CtoC

2016/09/07

楽天、フリマアプリ「フリル」を運営するFablicを買収

楽天、フリマアプリ「フリル」を運営するFablicを買収

 楽天株式会社は、スマートフォンでCtoCの売買取引はできるフリマアプリ「フリル」を運営する株式会社Fablicの発行済み全株式を取得し、完全子会社化したことを発表した。

日本で最初に登場したフリマアプリ

 「フリル」は2012年7月に、日本で最初にサービスをスタートさせたフリマプリだ。最初は、女性ファッションに特化していたが、現在はファッションという大枠はあるものの、メンズやキッズなども幅広く取り扱いをしている。この「フリル」の特徴と言えば、なんといってもその洗練されたデザインと世界観、そして使いやすさではないだろうか。フィードがブランドごとに分かれていて、好みのブランドの商品のみに絞って簡単に閲覧することができる。また、白を基調としていて見やすく、女性好みのサイトデザインで、10代後半から20代を中心とした多くの女性たちから支持を集めている。
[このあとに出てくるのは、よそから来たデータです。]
-- ==== Sys2Proof/Laws/State.lean ====
section
/-! SUPPORT. What each update of a part of the state leaves: one lemma per field per update, and what reading a part after
an update gives. -/

namespace Sys2Proof.Machine

/-! ## setTask -/

@[simp] theorem State.setTask_cores (s : State) (t : Nat) (x : Task) : (s.setTask t x).cores = s.cores := rfl
@[simp] theorem State.setTask_hoops (s : State) (t : Nat) (x : Task) : (s.setTask t x).hoops = s.hoops := rfl
@[simp] theorem State.setTask_dies (s : State) (t : Nat) (x : Task) : (s.setTask t x).dies = s.dies := rfl
@[simp] theorem State.setTask_groups (s : State) (t : Nat) (x : Task) : (s.setTask t x).groups = s.groups := rfl
@[simp] theorem State.setTask_launches (s : State) (t : Nat) (x : Task) : (s.setTask t x).launches = s.launches := rfl
@[simp] theorem State.setTask_contexts (s : State) (t : Nat) (x : Task) : (s.setTask t x).contexts = s.contexts := rfl
@[simp] theorem State.setTask_queues (s : State) (t : Nat) (x : Task) : (s.setTask t x).queues = s.queues := rfl
@[simp] theorem State.setTask_nextLaunch (s : State) (t : Nat) (x : Task) : (s.setTask t x).nextLaunch = s.nextLaunch := rfl
@[simp] theorem State.setTask_nextGroup (s : State) (t : Nat) (x : Task) : (s.setTask t x).nextGroup = s.nextGroup := rfl
@[simp] theorem State.setTask_nextZombie (s : State) (t : Nat) (x : Task) : (s.setTask t x).nextZombie = s.nextZombie := rfl
@[simp] theorem State.setTask_nextLoad (s : State) (t : Nat) (x : Task) : (s.setTask t x).nextLoad = s.nextLoad := rfl
@[simp] theorem State.setTask_nextReq (s : State) (t : Nat) (x : Task) : (s.setTask t x).nextReq = s.nextReq := rfl
@[simp] theorem State.setTask_nextDecl (s : State) (t : Nat) (x : Task) : (s.setTask t x).nextDecl = s.nextDecl := rfl
@[simp] theorem State.setTask_nextCmd (s : State) (t : Nat) (x : Task) : (s.setTask t x).nextCmd = s.nextCmd := rfl
@[simp] theorem State.setTask_nextRun (s : State) (t : Nat) (x : Task) : (s.setTask t x).nextRun = s.nextRun := rfl
@[simp] theorem State.setTask_served (s : State) (t : Nat) (x : Task) : (s.setTask t x).served = s.served := rfl
@[simp] theorem State.setTask_mem (s : State) (t : Nat) (x : Task) : (s.setTask t x).mem = s.mem := rfl
@[simp] theorem State.setTask_host (s : State) (t : Nat) (x : Task) : (s.setTask t x).host = s.host := rfl
@[simp] theorem State.setTask_bad (s : State) (t : Nat) (x : Task) : (s.setTask t x).bad = s.bad := rfl
@[simp] theorem State.setTask_owners (s : State) (t : Nat) (x : Task) : (s.setTask t x).owners = s.owners := rfl
@[simp] theorem State.setTask_zeroing (s : State) (t : Nat) (x : Task) : (s.setTask t x).zeroing = s.zeroing := rfl
@[simp] theorem State.setTask_zfs (s : State) (t : Nat) (x : Task) : (s.setTask t x).zfs = s.zfs := rfl
@[simp] theorem State.setTask_cycle (s : State) (t : Nat) (x : Task) : (s.setTask t x).cycle = s.cycle := rfl
@[simp] theorem State.setTask_ports (s : State) (t : Nat) (x : Task) : (s.setTask t x).ports = s.ports := rfl
@[simp] theorem State.setTask_reqs (s : State) (t : Nat) (x : Task) : (s.setTask t x).reqs = s.reqs := rfl
@[simp] theorem State.setTask_sent (s : State) (t : Nat) (x : Task) : (s.setTask t x).sent = s.sent := rfl
@[simp] theorem State.setTask_answer (s : State) (t : Nat) (x : Task) : (s.setTask t x).answer = s.answer := rfl
@[simp] theorem State.setTask_cardno (s : State) (t : Nat) (x : Task) : (s.setTask t x).cardno = s.cardno := rfl
@[simp] theorem State.setTask_cnv (s : State) (t : Nat) (x : Task) : (s.setTask t x).cnv = s.cnv := rfl
@[simp] theorem State.setTask_cardUsed (s : State) (t : Nat) (x : Task) : (s.setTask t x).cardUsed = s.cardUsed := rfl
@[simp] theorem State.setTask_sync (s : State) (t : Nat) (x : Task) : (s.setTask t x).sync = s.sync := rfl
@[simp] theorem State.setTask_timed (s : State) (t : Nat) (x : Task) : (s.setTask t x).timed = s.timed := rfl
@[simp] theorem State.setTask_slewAt (s : State) (t : Nat) (x : Task) : (s.setTask t x).slewAt = s.slewAt := rfl
@[simp] theorem State.setTask_lag (s : State) (t : Nat) (x : Task) : (s.setTask t x).lag = s.lag := rfl
@[simp] theorem State.setTask_ctxtab (s : State) (t : Nat) (x : Task) : (s.setTask t x).ctxtab = s.ctxtab := rfl
@[simp] theorem State.setTask_qtab (s : State) (t : Nat) (x : Task) : (s.setTask t x).qtab = s.qtab := rfl
@[simp] theorem State.setTask_mgmttl (s : State) (t : Nat) (x : Task) : (s.setTask t x).mgmttl = s.mgmttl := rfl
@[simp] theorem State.setTask_mgmtServed (s : State) (t : Nat) (x : Task) : (s.setTask t x).mgmtServed = s.mgmtServed := rfl
@[simp] theorem State.setTask_tmig (s : State) (t : Nat) (x : Task) : (s.setTask t x).tmig = s.tmig := rfl
@[simp] theorem State.setTask_tclamp (s : State) (t : Nat) (x : Task) : (s.setTask t x).tclamp = s.tclamp := rfl
@[simp] theorem State.setTask_thermalHost (s : State) (t : Nat) (x : Task) : (s.setTask t x).thermalHost = s.thermalHost := rfl
@[simp] theorem State.setTask_stagingHost (s : State) (t : Nat) (x : Task) : (s.setTask t x).stagingHost = s.stagingHost := rfl
@[simp] theorem State.setTask_stagingNext (s : State) (t : Nat) (x : Task) : (s.setTask t x).stagingNext = s.stagingNext := rfl
@[simp] theorem State.setTask_sampled (s : State) (t : Nat) (x : Task) : (s.setTask t x).sampled = s.sampled := rfl
@[simp] theorem State.setTask_traceBase (s : State) (t : Nat) (x : Task) : (s.setTask t x).traceBase = s.traceBase := rfl
@[simp] theorem State.setTask_traceSize (s : State) (t : Nat) (x : Task) : (s.setTask t x).traceSize = s.traceSize := rfl
@[simp] theorem State.setTask_traceMask (s : State) (t : Nat) (x : Task) : (s.setTask t x).traceMask = s.traceMask := rfl
@[simp] theorem State.setTask_wptr (s : State) (t : Nat) (x : Task) : (s.setTask t x).wptr = s.wptr := rfl
@[simp] theorem State.setTask_trace (s : State) (t : Nat) (x : Task) : (s.setTask t x).trace = s.trace := rfl
@[simp] theorem State.setTask_fw (s : State) (t : Nat) (x : Task) : (s.setTask t x).fw = s.fw := rfl
@[simp] theorem State.setTask_recovery (s : State) (t : Nat) (x : Task) : (s.setTask t x).recovery = s.recovery := rfl
@[simp] theorem State.setTask_nonce (s : State) (t : Nat) (x : Task) : (s.setTask t x).nonce = s.nonce := rfl
@[simp] theorem State.setTask_powered (s : State) (t : Nat) (x : Task) : (s.setTask t x).powered = s.powered := rfl
@[simp] theorem State.setTask_booted (s : State) (t : Nat) (x : Task) : (s.setTask t x).booted = s.booted := rfl
@[simp] theorem State.setTask_corr (s : State) (t : Nat) (x : Task) : (s.setTask t x).corr = s.corr := rfl
@[simp] theorem State.setTask_recal (s : State) (t : Nat) (x : Task) : (s.setTask t x).recal = s.recal := rfl
@[simp] theorem State.setTask_rings (s : State) (t : Nat) (x : Task) : (s.setTask t x).rings = s.rings := rfl
@[simp] theorem State.setTask_turns (s : State) (t : Nat) (x : Task) : (s.setTask t x).turns = s.turns := rfl
@[simp] theorem State.setTask_cur (s : State) (t : Nat) (x : Task) : (s.setTask t x).cur = s.cur := rfl
@[simp] theorem State.setTask_arg (s : State) (t : Nat) (x : Task) : (s.setTask t x).arg = s.arg := rfl
@[simp] theorem State.setTask_defer (s : State) (t : Nat) (x : Task) : (s.setTask t x).defer = s.defer := rfl
@[simp] theorem State.setTask_late (s : State) (t : Nat) (x : Task) : (s.setTask t x).late = s.late := rfl
@[simp] theorem State.setTask_free (s : State) (t : Nat) (x : Task) : (s.setTask t x).free = s.free := rfl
そんな「フリル」のダウンロード数は500万件を突破し、出品数も月間100万件以上、月間流通総額でいえば2014年10月時点で5億円を超えたと発表している。メルカリにつぐ、業界2番目の大きさだ。

「ラクマ」との相互騒客を狙う

 一方、「ラクマ」は2014年11月にサービスをスタートさせて以来、幅広いユーザー層を獲得している。2016年2月頃には、かねてから運営していた「楽天オークション」の流通総額を「ラクマ」が追い越し、拡大を続けている。このような状況を鑑みてか、今年10月末には「楽天オークション」のサービスを終了することを発表しており、今後はフリマアプリ事業により注力していく予定だ。また、「ラクマ」と「フリル」の顧客の相互騒客を狙い、楽天会員IDによるログインを可能にしたり、「楽天スーパーポイント」を活用したポイントキャンペーンを実施していく予定だという。

なぜFablicだったのか。その狙いは?

 今回の完全子会社化による楽天の真の狙いは一体何だったのか。各方面でさまざまな分析がされているが、最終的には発表にもある通り、日本で初めて「フリマ」をいう市場を創出した高い企画力と開発力の知見の獲得が狙いではないだろうか。Fablicは若干4名でスタートしたとても小さな会社で、少人数だからこそ、当初からユーザーの意見をサービスに取り入れることをとても大切にしていた。ユーザーと直接会って意見を聞き、それを実際にサービスに反映することで成長を遂げてきた。「ユーザーファースト」の文化はその惹きつけるサイトデザインやUXに表れている。オールジャンルを扱う後発の「ラクマ」だからこそ、取引手数料がかからないこと以外に、他との差別化を図る高い企画力と開発力が欲しかったのではないだろうか。